Here we will use JAX to train an MLP (perhaps more accurately a fully connected feedforward network) to predict something a simpler logistic regression can’t: a sine wave. This is a simple educational example, but these models can scale to much more complicated problems, and are a key component of GPT-style models.

From an engineering perspective, statistical models are tools to solve problems. Each tool has its own properties, inductive biases and limitations, leading to different strengths and weaknesses when applied to a problem. So we’ll try to explore the properties of these models and in particular in what situations they fail.

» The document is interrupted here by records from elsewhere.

-- ==== Sys2Proof/Machine/ExecTier.lean ====
section
/-!
DEFINITION. The meanings of the commands of the memory tier, cores, stealing and the current throttle (chapters 9, 10).
-/

namespace Sys2Proof.Machine

/-- DISTRIBUTE_FRAME (R199): A distributor takes a frame from an ingest ring and sends its projections to replicas, pan cores and stream batches. -/
def execDistributeFrame (dist : Fin 64) (s : State) : Host.Outcome State Fault Refusal :=
  onTray (fun t => t.distribute dist) s

/-- PROJECTION_ARRIVAL (R188): A projection arrives at a core, takes a window place and creates a work unit. -/
def execProjectionArrival (way : CoreWay) (s : State) : Host.Outcome State Fault Refusal :=
  onTray (fun t => t.arrive way.core way.data) s

/-- WORK_UNIT_END (R270): A core's work unit ends its traversals or folds, sends its partial and frees its window place. -/
def execWorkUnitEnd (core : Fin 81920) (idx : Byte) (s : State) : Host.Outcome State Fault Refusal :=
  onTray (fun t => t.unitEnd core idx.toNat) s

/-- FORCED_REFRESH (R193): A bank with no idle cycle within 512 cycles forces a refresh. -/
def execForcedRefresh (core : Fin 81920) (s : State) : Host.Outcome State Fault Refusal :=
  onTray (fun t => t) s

/-- PATROL_SCRUB (R194): A line falls due for patrol scrub and is read and corrected. -/
def execPatrolScrub (space : BitVec 2) (word : BitVec 33) (found : Fin 3) (s : State) : Host.Outcome State Fault Refusal :=
  onSupply .tray id (fun t => t.scrub space.toNat word.toNat found) s

/-- CURRENT_INTERVAL (R202): A 10 µs current interval ends and the issue fraction falls, holds or rises. -/
def execCurrentInterval (mean : W32) (s : State) : Host.Outcome State Fault Refusal :=
  onTray (fun t => t.currentInterval mean.toNat) s

/-- THIEF_IDLE (R217): A core with no pending unit sends a steal request to its next victim. -/
def execThiefIdle (core : Fin 81920) (s : State) : Host.Outcome State Fault Refusal :=
  onTray (fun t => t.thiefIdle core) s

/-- STEAL_REQUEST (R217): A victim grants half its pending units to a thief, or refuses. -/
def execStealRequest (core : Fin 81920) (s : State) : Host.Outcome State Fault Refusal :=
  onTray (fun t => t.stealRequest core) s

/-- STEAL_REFUSED (R217): A thief receives a refusal and waits BACKOFF before its next victim. -/
def execStealRefused (core : Fin 81920) (s : State) : Host.Outcome State Fault Refusal :=
  onTray (fun t => t.stealRefused core) s

/-- STEAL_BACKOFF_EXPIRY (R217): A thief's backoff or rest period ends and it may request again. -/
def execStealBackoffExpiry (core : Fin 81920) (s : State) : Host.Outcome State Fault Refusal :=
  onTray (fun t => t.backoffExpiry core) s

/-- STEAL_TRANSFER_DONE (R217): A granted projection's copy completes into the thief's window and the victim's place frees. -/
def execStealTransferDone (core : Fin 81920) (s : State) : Host.Outcome State Fault Refusal :=
  onTray (fun t => t.transferDone core) s

/-- DISTRIBUTOR_STALLED (R200): A distributor has waited on a stalled multicast for 2^20 consecutive cycles and sets NOC PGCAUSE bit 0. -/
def execDistributorStalled (dist : Fin 64) (s : State) : Host.Outcome State Fault Refusal :=
  onTray (fun t => t.longStall dist) s

end Sys2Proof.Machine
end

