/-- For every state in which no reset holds the build that takes the command (for a register access of the T build: the ladder has opened its registers, before which the access changes nothing), each of the 45 commands of the memory tier, cores, stealing, the current throttle, command queues and their opcodes, with every operand, answers the next state in which its build has taken the effect that the operation named here gives, and the other build and the queue are as they were. (spec/09_tray_architecture.md, spec/10_command_queues_transactions.md) -/
def Obligations.TierAndQueueCommandsComplete : Prop :=
  ∀ s : State,
    (Free s .tray →
      (∀ (dist : Fin 64), TrayBecomes (.distributeFrame dist) s (s.tray.distribute dist)) ∧
      (∀ (way : CoreWay), TrayBecomes (.projectionArrival way) s (s.tray.arrive way.core way.data)) ∧
      (∀ (core : Fin 81920) (idx : Byte), TrayBecomes (.workUnitEnd core idx) s (s.tray.unitEnd core idx.toNat)) ∧
      (∀ (core : Fin 81920), TrayBecomes (.forcedRefresh core) s (s.tray)) ∧
      (∀ (space : BitVec 2) (word : BitVec 33) (found : Fin 3), TrayBecomes (.patrolScrub space word found) s (s.tray.scrub space.toNat word.toNat found)) ∧
      (∀ (mean : W32), TrayBecomes (.currentInterval mean) s (s.tray.currentInterval mean.toNat)) ∧
      (∀ (cls : Fin 6), TrayBecomes (.commandDispatch cls) s (s.tray.dispatch cls)) ∧
      (∀ (q : Fin 1536), TrayBecomes (.nop q) s (s.tray.runTable q 0)) ∧
      (∀ (q : Fin 1536), TrayBecomes (.waitq q) s (s.tray.waitq q)) ∧
      (∀ (q : Fin 1536), TrayBecomes (.waitat q) s (s.tray.waitat q)) ∧
      (∀ (q : Fin 1536), TrayBecomes (.waitSatisfied q) s (s.tray.waitMet q)) ∧
      (∀ (q : Fin 1536), TrayBecomes (.waitqTimeout q) s (s.tray.waitqTimeout q)) ∧
      (∀ (q : Fin 1536), TrayBecomes (.txclose q) s (s.tray.txclose q)) ∧
      (∀ (q : Fin 1536), TrayBecomes (.txabort q) s (s.tray.txabort q)) ∧
      (∀ (q : Fin 1536), TrayBecomes (.mark q) s (s.tray.runTable q 5)) ∧
      (∀ (q : Fin 1536), TrayBecomes (.mload q) s (s.tray.runTable q 0x10)) ∧
      (∀ (q : Fin 1536), TrayBecomes (.munload q) s (s.tray.runTable q 0x11)) ∧
      (∀ (q : Fin 1536), TrayBecomes (.mbind q) s (s.tray.runTable q 0x12)) ∧
      (∀ (q : Fin 1536), TrayBecomes (.munbind q) s (s.tray.runTable q 0x13)) ∧
      (∀ (q : Fin 1536), TrayBecomes (.pdefine q) s (s.tray.runTable q 0x20)) ∧
      (∀ (q : Fin 1536), TrayBecomes (.pfree q) s (s.tray.runTable q 0x21)) ∧
      (∀ (pset : BitVec 10), TrayBecomes (.pfreeRelease pset) s (s.tray.freeCheck pset.toNat)) ∧
      (∀ (q : Fin 1536), TrayBecomes (.cutclose q) s (s.tray.runTable q 0x22)) ∧
      (∀ (q : Fin 1536), TrayBecomes (.copy q) s (s.tray.copyGo q)) ∧
      (∀ (q : Fin 1536), TrayBecomes (.zcomp q) s (s.tray.zipGo q 0x40)) ∧
      (∀ (q : Fin 1536), TrayBecomes (.zdecomp q) s (s.tray.zipGo q 0x41)) ∧
      (∀ (q : Fin 1536), TrayBecomes (.msend q) s (s.tray.msend q)) ∧
      (∀ (q : Fin 1536), TrayBecomes (.start q) s (s.tray.startGo q)) ∧
      (∀ (q : Fin 1536), TrayBecomes (.contain q) s (s.tray.contain q)) ∧
      (∀ (q : Fin 1536), TrayBecomes (.sattach q) s (s.tray.runTable q 0x60)) ∧
      (∀ (q : Fin 1536), TrayBecomes (.sdetach q) s (s.tray.runTable q 0x61)) ∧
      (∀ (q : Fin 1536), TrayBecomes (.sepoch q) s (s.tray.runTable q 0x62)) ∧
      (∀ (core : Fin 81920), TrayBecomes (.thiefIdle core) s (s.tray.thiefIdle core)) ∧
      (∀ (core : Fin 81920), TrayBecomes (.stealRequest core) s (s.tray.stealRequest core)) ∧
      (∀ (core : Fin 81920), TrayBecomes (.stealRefused core) s (s.tray.stealRefused core)) ∧
      (∀ (core : Fin 81920), TrayBecomes (.stealBackoffExpiry core) s (s.tray.backoffExpiry core)) ∧
      (∀ (core : Fin 81920), TrayBecomes (.stealTransferDone core) s (s.tray.transferDone core)) ∧
      (∀ (q : Fin 1536) (engine : Fin 32), TrayBecomes (.dataCommandComplete q engine) s (s.tray.dataDone q engine)) ∧
      (∀ (dist : Fin 64), TrayBecomes (.distributorStalled dist) s (s.tray.longStall dist))) ∧
    (s.Open .tray →
      (∀ (ring : Fin 2048) (w : W32), TrayBecomes (.ingestRingEnable ring w) s (s.tray.ringCfg ring (setBit w 31 true))) ∧
      (∀ (q : Fin 1536) (off : BitVec 6) (data : List Byte), TrayBecomes (.apertureStageWrite q off data) s (s.tray.posted (fun v => v.aperture q off.toNat (data.take (0x3F - off.toNat))))) ∧
      (∀ (q : Fin 1536) (off : BitVec 6) (data : List Byte), TrayBecomes (.commandAppend q off data) s (s.tray.posted (fun v => v.aperture q off.toNat (bytesAt data 0 (0x40 - off.toNat))))) ∧
      (∀ (q : Fin 1536), TrayBecomes (.queueResume q) s (s.tray.queueResume q)) ∧
      (∀ (q : Fin 1536), TrayBecomes (.queueFlush q) s (s.tray.queueFlush q)) ∧
      (∀ (cls : Fin 6) (pass : W32), TrayBecomes (.classUnitReset cls pass) s (s.tray.classReset cls pass))) ∧
    (s.tray.u.pw.step < 2 →
      (∀ (ring : Fin 2048) (w : W32), exec (.ingestRingEnable ring w) s = .next s) ∧
      (∀ (q : Fin 1536) (off : BitVec 6) (data : List Byte), exec (.apertureStageWrite q off data) s = .next s) ∧
      (∀ (q : Fin 1536) (off : BitVec 6) (data : List Byte), exec (.commandAppend q off data) s = .next s) ∧
      (∀ (q : Fin 1536), exec (.queueResume q) s = .next s) ∧
      (∀ (q : Fin 1536), exec (.queueFlush q) s = .next s) ∧
      (∀ (cls : Fin 6) (pass : W32), exec (.classUnitReset cls pass) s = .next s)) ∧
    (∀ (space : BitVec 2) (word : BitVec 33) (found : Fin 3), (s.tray.u.held ≠ none → exec (.patrolScrub space word found) s = .next { s with tray := s.tray.scrub space.toNat word.toNat found }))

Understanding how the model can approximate any function

The Universal Approximation Theorem states:

There exists a single layer feedforward network containing a finite number of neurons that can approximate any continuous function to arbitrary precision on a compact subset of $R^{n}$ . (Cybenko 1989; Hornik, Stinchcombe, and White 1989; Leshno et al. 1993)

There is also an equivalent version for multiple hidden layers (Lu et al. 2017). However, existence does not guarantee learnability - how large the network needs to be is not specified, nor is how to train it.

To demonstrate the theorem, we’ll use gradient descent to train a simple model to predict a known function (plus some noise): a sine wave.

We’ll use a model with three hidden layers of 10 neurons each.

The output of each node/neuron is the result of an activation function applied to a weighted sum of the outputs of the previous layer plus a bias. Here for each neuron I use a tanh activation function, which is a sigmoidal function, very similar in shape to the logistic function used in the logistic regression model. $y_{i} = \tanh (\sum_{j} w_{i j} x_{j} + b_{i})$ Where $x_{j}$ is the output of the $j$ -th neuron in the previous layer, $w_{i j}$ is the weight connecting the $j$ -th neuron in the previous layer to the $i$ -th neuron in the current layer, and $b_{i}$ is the bias of the $i$ -th neuron in the current layer, and $y_{i}$ is the output of the $i$ -th neuron in the current layer.

This is a visualization of the trained network where the weights are shown as the thickness of the lines connecting the neurons and the bias is shown as the fill color of the nodes.

The final prediction is pretty close to the true sine wave:

Prediction with [1,10,10,10,1] tanh model

To understand how the model is learning the sine wave (and to get some intuition about how it can approximate any function), we’ll look at a simpler model with just one hidden layer of 10 neurons.

Generalised Additive Model equivalence

In this 1 hidden layer univariable case the model is now equivalent to a Generalised Additive Model with adaptive basis functions. A GAM has the following form for a single input variable $x$ : $E (y_{i}) = g^{- 1} (β_{0} + \sum_{j = 1}^{k} β_{j} \cdot B_{j} (x_{i}))$ Where $B_{j} (.)$ is a smooth basis function and $g$ is a link function (Wood 2017). If we set $B_{j} (.) = \tanh (v_{j} \cdot x_{i} + c_{j})$ where $v_{j}$ and $c_{j}$ are the weights and biases connecting the input to the $j$ -th neuron in the hidden layer, then we have our single hidden layer MLP. $E (y_{i}) = g^{- 1} (β_{0} + \sum_{j = 1}^{k} β_{j} \cdot \tanh (v_{j} \cdot x_{i} + c_{j}))$ In our example $g^{- 1} = I$ . This model can also be extended to multiple input variables in either formulation. In the GAM case each input variable has its own set of basis functions, or in the neural network formulation each input has its own sub-network (known as Generalised Additive Neural Networks or more recently as Neural Additive Models (Sarle 1994; Potts 1999; Agarwal et al. 2021)).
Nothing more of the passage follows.